I am not feeling so good today. well i tried to act naturally, as if nothing bad is happening to me but the force of pain is there and i just can't take it away. am having abdominal cramps and i'm so scared that this cramps will lead to something else. woman's instinct. pre empt =D i was asking myself on my way home from school some morbid questions like, why don't i want to die? well i've contemplated well enough that i arrived at some reasons why i still want to live =D
(1) for my husband. we've been loving each other for nearly 13 years now. i know 13 is sometimes an unlucky number but i don't believe in luck. good thing. my husband has been there for me and i still want to love him the way he had loved me.
(2) for rain and summer. my goodness. my kids are still young. rain is 3 and summer will be turning 2 this december. sometimes i get to think...i should have been pregnant when i was younger so i can still enjoy running, playing, crawling, reading with these kids. well, God really has His own time.

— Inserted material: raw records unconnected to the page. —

theorem execAttnReq_keeps {level : AttnIn} {s : State} : KeepsR s (execAttnReq level s) := by
  have hk := Keeps.refl s
  unfold execAttnReq
  repeat' first
    | with_reducible assumption | with_reducible apply whenLive_keeps | with_reducible apply attnRom_keeps
    | with_reducible apply regPutBits_keeps | with_reducible apply KeepsR.next | exact Eq.refl _
    | exact List.length_modify .. | exact List.length_map .. | extract_lets
    | ((fail_if_success (fail_if_success conv => arg 2; arg 42)); with_reducible apply Keeps.same) | intro _ | split
    | dsimp +zetaDelta only

/-! The operations of Machine/Cle.lean. -/

theorem grpUpd_keeps {s0 : State} {s : State} {g : Nat} {f : ClGroup → ClGroup} (hk : Keeps s0 s) :
     Keeps s0 (grpUpd s g f) := by
  unfold grpUpd
  repeat' first
    | with_reducible assumption | exact Eq.refl _ | exact List.length_modify .. | exact List.length_map ..
    | extract_lets | ((fail_if_success (fail_if_success conv => arg 2; arg 42)); with_reducible apply Keeps.same)
    | intro _ | split | dsimp +zetaDelta only

theorem grpCmdEnd_keeps {s0 : State} {s : State} {reason : Nat} (hk : Keeps s0 s) :
     Keeps s0 (grpCmdEnd s reason) := by
  unfold grpCmdEnd
  repeat' first
    | with_reducible assumption | with_reducible apply regPut_keeps | exact Eq.refl _ | exact List.length_modify ..
    | exact List.length_map .. | extract_lets
    | ((fail_if_success (fail_if_success conv => arg 2; arg 42)); with_reducible apply Keeps.same) | intro _ | split
    | dsimp +zetaDelta only

theorem loadStep_keeps {s0 : State} {s : State} {g : Nat} (hk : Keeps s0 s) :
     Keeps s0 (loadStep s g) := by
  unfold loadStep
  repeat' first
    | with_reducible assumption | with_reducible apply readRange_keeps | with_reducible apply gatherDrop_keeps
    | with_reducible apply grpCmdEnd_keeps | with_reducible apply regPut_keeps | exact Eq.refl _
    | exact List.length_modify .. | exact List.length_map .. | extract_lets
    | ((fail_if_success (fail_if_success conv => arg 2; arg 42)); with_reducible apply Keeps.same) | intro _ | split
    | dsimp +zetaDelta only

theorem grpCmd_keeps {s0 : State} {s : State} {cmd : Nat} {g : Nat} (hk : Keeps s0 s) :
     Keeps s0 (grpCmd s cmd g) := by
  unfold grpCmd
  repeat' first
    | with_reducible assumption | with_reducible apply loadStep_keeps | with_reducible apply grpCmdEnd_keeps
    | exact Eq.refl _ | exact List.length_modify .. | exact List.length_map .. | extract_lets
    | ((fail_if_success (fail_if_success conv => arg 2; arg 42)); with_reducible apply Keeps.same) | intro _ | split
    | dsimp +zetaDelta only

/-! The operations of Machine/Policy.lean. -/

theorem plainWrite_keeps {s0 : State} {s : State} {priv : Bool} {off : Nat} {v : Nat} (hk : Keeps s0 s) :
     Keeps s0 (plainWrite s priv off v) := by
  unfold plainWrite
  repeat' first
    | with_reducible assumption | with_reducible apply regPut_keeps | with_reducible apply bumpGens_keeps
    | exact Eq.refl _ | exact List.length_modify .. | exact List.length_map .. | extract_lets
    | ((fail_if_success (fail_if_success conv => arg 2; arg 42)); with_reducible apply Keeps.same) | intro _ | split
    | dsimp +zetaDelta only

theorem groupCmd_keeps {s0 : State} {s : State} {g : Nat} {v : Nat} (hk : Keeps s0 s) :
     Keeps s0 (groupCmd s g v) := by
  unfold groupCmd
  repeat' first
    | with_reducible assumption | with_reducible apply plainWrite_keeps | with_reducible apply suspendCmd_keeps
    | with_reducible apply resumeCmd_keeps | exact Eq.refl _ | exact List.length_modify .. | exact List.length_map ..
    | extract_lets | ((fail_if_success (fail_if_success conv => arg 2; arg 42)); with_reducible apply Keeps.same)
    | intro _ | split | dsimp +zetaDelta only

theorem stewardParity_keeps {s0 : State} {s : State} (hk : Keeps s0 s) :
     Keeps s0 (stewardParity s) := by
  unfold stewardParity
  repeat' first
    | with_reducible assumption | with_reducible apply raiseErr_keeps | exact Eq.refl _ | exact List.length_modify ..
    | exact List.length_map .. | extract_lets
    | ((fail_if_success (fail_if_success conv => arg 2; arg 42)); with_reducible apply Keeps.same) | intro _ | split
    | dsimp +zetaDelta only

theorem stewardCtl_keeps {s0 : State} {s : State} {g : Nat} {save : Nat} {cmd : Nat} (hk : Keeps s0 s) :
     Keeps s0 (stewardCtl s g save cmd) := by
  unfold stewardCtl
  repeat' first
    | with_reducible assumption | with_reducible apply groupCmd_keeps | with_reducible apply regPutPair_keeps
    | exact Eq.refl _ | exact List.length_modify .. | exact List.length_map .. | extract_lets
    | ((fail_if_success (fail_if_success conv => arg 2; arg 42)); with_reducible apply Keeps.same) | intro _ | split
    | dsimp +zetaDelta only

theorem stewardPreempt_keeps {s0 : State} {s : State} (hk : Keeps s0 s) :
     Keeps s0 (stewardPreempt s) := by
  unfold stewardPreempt
  repeat' first
    | with_reducible assumption | with_reducible apply groupUpd_keeps | with_reducible apply stewardCtl_keeps
    | exact Eq.refl _ | exact List.length_modify .. | exact List.length_map .. | extract_lets
    | ((fail_if_success (fail_if_success conv => arg 2; arg 42)); with_reducible apply Keeps.same) | intro _ | split
    | dsimp +zetaDelta only

theorem stewardResume_keeps {s0 : State} {s : State} {old : Nat} (hk : Keeps s0 s) :
     Keeps s0 (stewardResume s old) := by
  unfold stewardResume
  repeat' first
    | with_reducible assumption | with_reducible apply stewardCtl_keeps | exact Eq.refl _
    | exact List.length_modify .. | exact List.length_map .. | extract_lets
    | ((fail_if_success (fail_if_success conv => arg 2; arg 42)); with_reducible apply Keeps.same) | intro _ | split
    | dsimp +zetaDelta only

theorem stewardAct_keeps {s0 : State} {s : State} (hk : Keeps s0 s) :
     Keeps s0 (stewardAct s) := by
  unfold stewardAct
  repeat' first
    | with_reducible assumption | with_reducible apply whenLive_keeps | with_reducible apply stewardParity_keeps
    | with_reducible apply stewardPreempt_keeps | with_reducible apply stewardResume_keeps
    | with_reducible apply foldl_keeps | with_reducible apply foldl_keeps_fst | with_reducible apply foldl_keeps_snd
    | exact Eq.refl _ | exact List.length_modify .. | exact List.length_map .. | extract_lets
    | ((fail_if_success (fail_if_success conv => arg 2; arg 42)); with_reducible apply Keeps.same) | intro _ | split
    | dsimp +zetaDelta only

theorem groupCtl_keeps {s0 : State} {s : State} {g : Nat} {v : Nat} (hk : Keeps s0 s) :
     Keeps s0 (groupCtl s g v) := by
  unfold groupCtl
  repeat' first
    | with_reducible assumption | with_reducible apply abortCmd_keeps | with_reducible apply plainWrite_keeps
    | with_reducible apply stewardAct_keeps | with_reducible apply groupCmd_keeps | exact Eq.refl _
    | exact List.length_modify .. | exact List.length_map .. | extract_lets
    | ((fail_if_success (fail_if_success conv => arg 2; arg 42)); with_reducible apply Keeps.same) | intro _ | split
    | dsimp +zetaDelta only

theorem suspendEnd_keeps {s0 : State} {s : State} {g : Nat} (hk : Keeps s0 s) :
     Keeps s0 (suspendEnd s g) := by
  unfold suspendEnd
  repeat' first
    | with_reducible assumption | with_reducible apply saveEnd_keeps | with_reducible apply stewardAct_keeps
    | exact Eq.refl _ | exact List.length_modify .. | exact List.length_map .. | extract_lets
    | ((fail_if_success (fail_if_success conv => arg 2; arg 42)); with_reducible apply Keeps.same) | intro _ | split
    | dsimp +zetaDelta only

theorem execSuspendDone_keeps {g : Nat} {s : State} : KeepsR s (execSuspendDone g s) := by
  have hk := Keeps.refl s
  unfold execSuspendDone
  repeat' first
    | with_reducible assumption | with_reducible apply whenLive_keeps | with_reducible apply suspendEnd_keeps
    | with_reducible apply finishFence_keeps | with_reducible apply saveGroup_keeps
    | with_reducible apply foldl_keeps | with_reducible apply foldl_keeps_fst | with_reducible apply foldl_keeps_snd
    | with_reducible apply KeepsR.next | exact Eq.refl _ | exact List.length_modify .. | exact List.length_map ..
    | extract_lets | ((fail_if_success (fail_if_success conv => arg 2; arg 42)); with_reducible apply Keeps.same)
    | intro _ | split | dsimp +zetaDelta only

(3) for my family. i love my dad and my mom sooooo much. i think i haven't done enough to make them so happy so i still want to live longer and be a part of the happiness they deserve. i love my parents so much. whenever i would pray to God about them, i want to cry. though its not man's destiny to live forever, i want my parents to live forever.
(4) for my fourth reason, well i haven't think of any yet....and i think this will be a good reason for me to live longer...so that i could enumerate more reasons for living =D how's to that???